### INSTRUCTIONS TO FOLLOW
Copy each line in the data that includes the word "with".
Start of PROVIDED DATA
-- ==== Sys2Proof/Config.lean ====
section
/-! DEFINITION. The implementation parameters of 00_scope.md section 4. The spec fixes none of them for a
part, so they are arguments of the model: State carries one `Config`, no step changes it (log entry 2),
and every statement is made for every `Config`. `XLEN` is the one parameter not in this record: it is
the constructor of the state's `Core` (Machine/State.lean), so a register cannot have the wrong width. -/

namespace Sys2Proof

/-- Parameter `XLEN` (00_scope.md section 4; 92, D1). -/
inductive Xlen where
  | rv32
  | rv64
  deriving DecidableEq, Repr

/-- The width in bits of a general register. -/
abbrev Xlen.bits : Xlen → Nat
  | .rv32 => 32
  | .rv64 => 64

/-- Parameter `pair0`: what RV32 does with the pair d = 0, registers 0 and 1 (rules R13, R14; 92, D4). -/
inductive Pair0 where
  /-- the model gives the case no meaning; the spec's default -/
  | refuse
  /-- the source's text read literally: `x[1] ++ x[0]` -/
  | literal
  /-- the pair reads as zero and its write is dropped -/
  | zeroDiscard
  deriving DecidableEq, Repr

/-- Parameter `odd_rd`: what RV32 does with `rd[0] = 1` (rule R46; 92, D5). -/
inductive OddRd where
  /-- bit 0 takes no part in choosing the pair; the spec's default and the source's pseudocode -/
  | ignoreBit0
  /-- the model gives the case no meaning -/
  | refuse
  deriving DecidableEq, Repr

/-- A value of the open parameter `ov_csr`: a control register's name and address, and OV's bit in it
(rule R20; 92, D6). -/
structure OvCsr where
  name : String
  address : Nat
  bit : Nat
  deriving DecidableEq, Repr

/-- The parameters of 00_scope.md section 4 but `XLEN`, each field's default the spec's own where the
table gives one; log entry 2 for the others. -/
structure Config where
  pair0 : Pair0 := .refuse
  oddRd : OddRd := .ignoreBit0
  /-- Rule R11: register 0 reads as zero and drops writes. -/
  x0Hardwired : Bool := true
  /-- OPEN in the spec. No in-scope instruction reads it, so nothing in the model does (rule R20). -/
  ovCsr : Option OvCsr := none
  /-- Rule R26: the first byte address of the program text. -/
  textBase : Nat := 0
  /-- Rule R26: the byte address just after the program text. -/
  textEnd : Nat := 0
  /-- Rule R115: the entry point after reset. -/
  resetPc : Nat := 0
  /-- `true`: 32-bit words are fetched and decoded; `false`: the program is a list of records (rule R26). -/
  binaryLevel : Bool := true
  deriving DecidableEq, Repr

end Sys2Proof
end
End of PROVIDED DATA
### SOLUTION FOR THIS EXERCISE
/-- Parameter `pair0`: what RV32 does with the pair d = 0, registers 0 and 1 (rules R13, R14; 92, D4). -/
/-- Parameter `odd_rd`: what RV32 does with `rd[0] = 1` (rule R46; 92, D5). -/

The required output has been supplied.